Search code examples
jsonpowershellreflectionlarge-data

From a 700MB json file, how do I list all the keys in Powershell?


I tried

$obj = [System.IO.File]::ReadLines((Convert-Path -LiteralPath names.json)) | ConvertFrom-Json
 
$keys = @() 
 
foreach ($key in $obj.GetEnumerator()) { 
  $keys += $key.Key 
} 
 
Write-Output $keys

But after over 24 hours it had not completed.

I need the key names so I can

  1. Delete irrelevant info and make it smaller
  2. Convert it to csv (the key names are required, otherwise PS just uses the first object and ignores keys which are not present in the first object)

The JSON is a version of this one (though 200 megs smaller): https://kaikki.org/dictionary/All%20languages%20combined/by-pos-name/kaikki_dot_org-dictionary-all-by-pos-name.json


Solution

  • You can Stream the file and process each line, avoiding Get-Content for large files and minimizing the number of cmdlet invocations:

    $allKeys = @{}
    
    [System.IO.File]::ReadLines("names.json") | ForEach-Object {
        $obj = ConvertFrom-Json $_
        $obj.PSObject.Properties.Name | ForEach-Object {
            $allKeys[$_]= $true
        }
    }
    
    $uniqueKeys = $allKeys.Keys
    
    Write-Output $uniqueKeys
    

    This approach uses the .NET ReadLines method to efficiently stream the file and process each line.

    I've finally finished downloading your massive JSON file.

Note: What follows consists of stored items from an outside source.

/-- P15 exactly filled; a short odd `draw_image` of three bytes on a 2 by 2 panel; `write_pixels` into a latched window. -/
theorem witness_StreamFillsWindowRowMajor :
    ready.params.wf = true ∧
      (windowWritten (withOffsets 3 4 ready) (.setPixels 0 0 1 1 (wordRamp 4)) = some win22 ∧ win22.upright = true ∧
        streamed (withOffsets 3 4 ready) (.setPixels 0 0 1 1 (wordRamp 4)) = some ((wordRamp 4).flatMap be16 ++ []) ∧
        (wordRamp 4).length + 0 ≤ win22.count ∧
        ∃ t, exec (.setPixels 0 0 1 1 (wordRamp 4)) (withOffsets 3 4 ready) = .next t ∧ t.rsp = some .ok) ∧
      ((windowWritten (withPanel 2 2 ready) (.drawImage [1, 2, 3])).map (·.upright) = some true ∧
        streamed (withPanel 2 2 ready) (.drawImage [1, 2, 3]) = some ([0x0102].flatMap be16 ++ [3]) ∧
        (windowWritten (withPanel 2 2 ready) (.drawImage [1, 2, 3])).map (·.count) = some 4 ∧
        ∃ t, exec (.drawImage [1, 2, 3]) (withPanel 2 2 ready) = .next t ∧ t.rsp = some .ok) ∧
      (windowWritten writing (.writePixels (wordRamp 2)) = some win22 ∧
        streamed writing (.writePixels (wordRamp 2)) = some ((wordRamp 2).flatMap be16 ++ []) ∧
        ∃ t, exec (.writePixels (wordRamp 2)) writing = .next t ∧ t.rsp = some .ok) :=
  ⟨by decide, ⟨by decide, by decide, by decide, by decide, next_of_response (by decide)⟩,
    ⟨by decide, by decide, by decide, next_of_response (by decide)⟩, by decide, by decide, next_of_response (by decide)⟩

/-- One byte too many (a 1 by 1 window); an inverted window; no window known. -/
theorem witness_BadStreamLosesFrame :
    ready.ctrl = .initialized ∧ ready.params.wf = true ∧
      ((windowWritten (withPanel 1 1 ready) (.drawImage [1, 2, 3])).map (fun w => (w.upright, w.count)) = some (true, 1) ∧
        streamed (withPanel 1 1 ready) (.drawImage [1, 2, 3]) = some [1, 2, 3] ∧
        ∃ t, exec (.drawImage [1, 2, 3]) (withPanel 1 1 ready) = .next t ∧ t.rsp = some .ok) ∧
      ((windowSet ready (.setPixels 5 5 2 2 [1])).map (·.upright) = some false ∧
        ∃ t, exec (.setPixels 5 5 2 2 [1]) ready = .next t ∧ t.rsp = some .ok) ∧
      (windowWritten ready (.writePixels [1]) = none ∧ ∃ t, exec (.writePixels [1]) ready = .next t ∧ t.rsp = some .ok) :=
  ⟨by decide, by decide, ⟨by decide, by decide, next_of_response (by decide)⟩, ⟨by decide, next_of_response (by decide)⟩,
    by decide, next_of_response (by decide)⟩

theorem witness_OrientationForgetsFrame :
    writing.ctrl = .initialized ∧ writing.params.wf = true ∧ (0xC0 : Byte) = madctlByte writing .o2 ∧
      (∃ t, exec (.setOrientation .o2) writing = .next t ∧ t.rsp = some .ok) ∧
      ∃ t, exec (.madctl 0x48) writing = .next t ∧ t.rsp = some .ok :=
  ⟨by decide, by decide, by decide, next_of_response (by decide), next_of_response (by decide)⟩
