-- ==== Sys2Proof/Syntax.lean ====
section
/-! DEFINITION. The instructions: one constructor per row of the opcode table, quire instructions with their
operands, rule firings of signature code with the tile and slot that fires, and the events of the device and the host. -/

namespace Sys2Proof
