-- ==== Sys2Proof/Decode.lean ====
section
/-! DEFINITION. The decoder of quire words (R277 to R290), total on any bytes and refusing by name, and the encoder
of well-formed instructions, both from the encoding tables of the spec. -/

namespace Sys2Proof

/-- Why a word is no instruction (R279, R281). Each of these makes the issuing thread raise illegal instruction. -/
inductive Reject where
  /-- Fewer bytes than the instruction has. -/
  | truncated
  /-- OP is unassigned (R281). -/
  | unassignedOp
  /-- The function or mode code is unassigned. -/
  | unassignedFn
  /-- A field that must be zero is not. -/
  | reservedField
  /-- The combination of fields is illegal (`Instr.wellFormed`). -/
  | illFormed
deriving DecidableEq, Repr

/-- Bits lo + n - 1 down to lo of a word (R4). -/
def fld (w lo n : Nat) : Nat := w / 2 ^ lo % 2 ^ n

/-- The scalar register whose field starts at lo (R278). -/
def sreg (w lo : Nat) : SReg := Fin.ofNat 64 (w / 2 ^ lo)

/-- The vector register whose field starts at lo (R278). -/
def vreg (w lo : Nat) : VReg := Fin.ofNat 32 (w / 2 ^ lo)

/-- The predicate register whose field starts at lo (R278). -/
def preg (w lo : Nat) : PReg := Fin.ofNat 8 (w / 2 ^ lo)

/-- The code of Sem in an instruction word (R176). -/
def Sem.code : Sem → Nat
  | .plain => 0
  | .acquire => 1
  | .release => 2
  | .acqRel => 3

/-- The Sem of a code, the last name for the last code (R176). -/
def Sem.ofCode : Nat → Sem
  | 0 => .plain
  | 1 => .acquire
  | 2 => .release
  | _ => .acqRel

/-- The code of Scope in an instruction word (R176). -/
def Scope.code : Scope → Nat
  | .thread => 0
  | .quire => 1
  | .device => 2
  | .system => 3

/-- The Scope of a code, the last name for the last code (R176). -/
def Scope.ofCode : Nat → Scope
  | 0 => .thread
  | 1 => .quire
  | 2 => .device
  | _ => .system

/-- The code of XSize in an instruction word (R284). -/
def XSize.code : XSize → Nat
  | .b => 0
  | .h => 1
  | .w => 2
  | .d => 3
  | .nb => 4
  | .nh => 5
  | .nw => 6
  | .q => 7

/-- The XSize of a code, the last name for the last code (R284). -/
def XSize.ofCode : Nat → XSize
  | 0 => .b
  | 1 => .h
  | 2 => .w
  | 3 => .d
  | 4 => .nb
  | 5 => .nh
  | 6 => .nw
  | _ => .q

/-- The code of FPrec in an instruction word (R286). -/
def FPrec.code : FPrec → Nat
  | .f64 => 0
  | .f32 => 1

/-- The FPrec of a code, the last name for the last code (R286). -/
def FPrec.ofCode : Nat → FPrec
  | 0 => .f64
  | _ => .f32

/-- The code of CvtType in an instruction word (R286). -/
def CvtType.code : CvtType → Nat
  | .f64 => 0
  | .f32 => 1
  | .f16 => 2
  | .bf16 => 3
  | .i64 => 4
  | .n64 => 5
  | .i32 => 6
  | .n32 => 7

/-- The CvtType of a code, the last name for the last code (R286). -/
def CvtType.ofCode : Nat → CvtType
  | 0 => .f64
  | 1 => .f32
  | 2 => .f16
  | 3 => .bf16
  | 4 => .i64
  | 5 => .n64
  | 6 => .i32
  | _ => .n32

/-- The code of VType in an instruction word (R287). -/
def VType.code : VType → Nat
  | .i8 => 0
  | .i16 => 1
  | .i32 => 2
  | .i64 => 3
  | .n32 => 4
  | .bf16 => 5
  | .f32 => 6
  | .f64 => 7

/-- The VType of a code, the last name for the last code (R287). -/
def VType.ofCode : Nat → VType
  | 0 => .i8
  | 1 => .i16
  | 2 => .i32
  | 3 => .i64
  | 4 => .n32
  | 5 => .bf16
  | 6 => .f32
  | _ => .f64

/-- The code of FmaType in an instruction word (R147). -/
def FmaType.code : FmaType → Nat
  | .bf16f32 => 0
  | .f32 => 1
  | .f64 => 2
  | .i32 => 3

/-- The FmaType of a code, the last name for the last code (R147). -/
def FmaType.ofCode : Nat → FmaType
  | 0 => .bf16f32
  | 1 => .f32
  | 2 => .f64
  | _ => .i32

/-- The code of EWidth in an instruction word (R286, R289). -/
def EWidth.code : EWidth → Nat
  | .w8 => 0
  | .w16 => 1
  | .w32 => 2
  | .w64 => 3

/-- The EWidth of a code, the last name for the last code (R286, R289). -/
def EWidth.ofCode : Nat → EWidth
  | 0 => .w8
  | 1 => .w16
  | 2 => .w32
  | _ => .w64

/-- The code of BpMode in an instruction word (R283). -/
def BpMode.code : BpMode → Nat
  | .any => 0
  | .all => 1
  | .none => 2
  | .notall => 3

/-- The BpMode of a code, none where the code is unassigned (R283). -/
def BpMode.ofCode? : Nat → Option BpMode
  | 0 => some .any
  | 1 => some .all
  | 2 => some .none
  | 3 => some .notall
  | _ => Option.none

/-- The code of FenceKind in an instruction word (R181). -/
def FenceKind.code : FenceKind → Nat
  | .acq => 0
  | .rel => 1
  | .ar => 2
  | .full => 3

/-- The FenceKind of a code, none where the code is unassigned (R181). -/
def FenceKind.ofCode? : Nat → Option FenceKind
  | 0 => some .acq
  | 1 => some .rel
  | 2 => some .ar
  | 3 => some .full
  | _ => Option.none

/-- The code of Engine in an instruction word (R60). -/
def Engine.code : Engine → Nat
  | .copy => 0
  | .gather => 1
  | .collective => 2

/-- The Engine of a code, none where the code is unassigned (R60). -/
def Engine.ofCode? : Nat → Option Engine
  | 0 => some .copy
  | 1 => some .gather
  | 2 => some .collective
  | _ => Option.none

    • To process the JSON further, here's a simple extraction of "glosses" from each line:
    $allGlosses = @()
    
    [System.IO.File]::ReadLines("sample.json") | ForEach-Object {
        $obj = ConvertFrom-Json $_
        $obj.senses.glosses | ForEach-Object {
            $allGlosses += $_
        }
    }
    
    Write-Output $allGlosses
    

    This will give you a list of glosses from each JSON object.

    Feedback Reply:

    Perhaps use a hashtable to store unique keys and avoid using ForEach-Object unnecessarily, and use a full path for file access:

    $allKeys = @{}
    $filePath = Resolve-Path "names.json"
    
    foreach ($line in [System.IO.File]::ReadLines($filePath)) {
        $obj = ConvertFrom-Json $line
        foreach ($key in $obj.PSObject.Properties.Name) {
            $allKeys[$key] = $true
        }
    }
    
    $uniqueKeys = $allKeys.Keys
    
    Write-Output $uniqueKeys
    

    This code avoids growing an array with +=, uses a foreach loop instead of ForEach-Object, and resolves the file path before using it in the .NET method.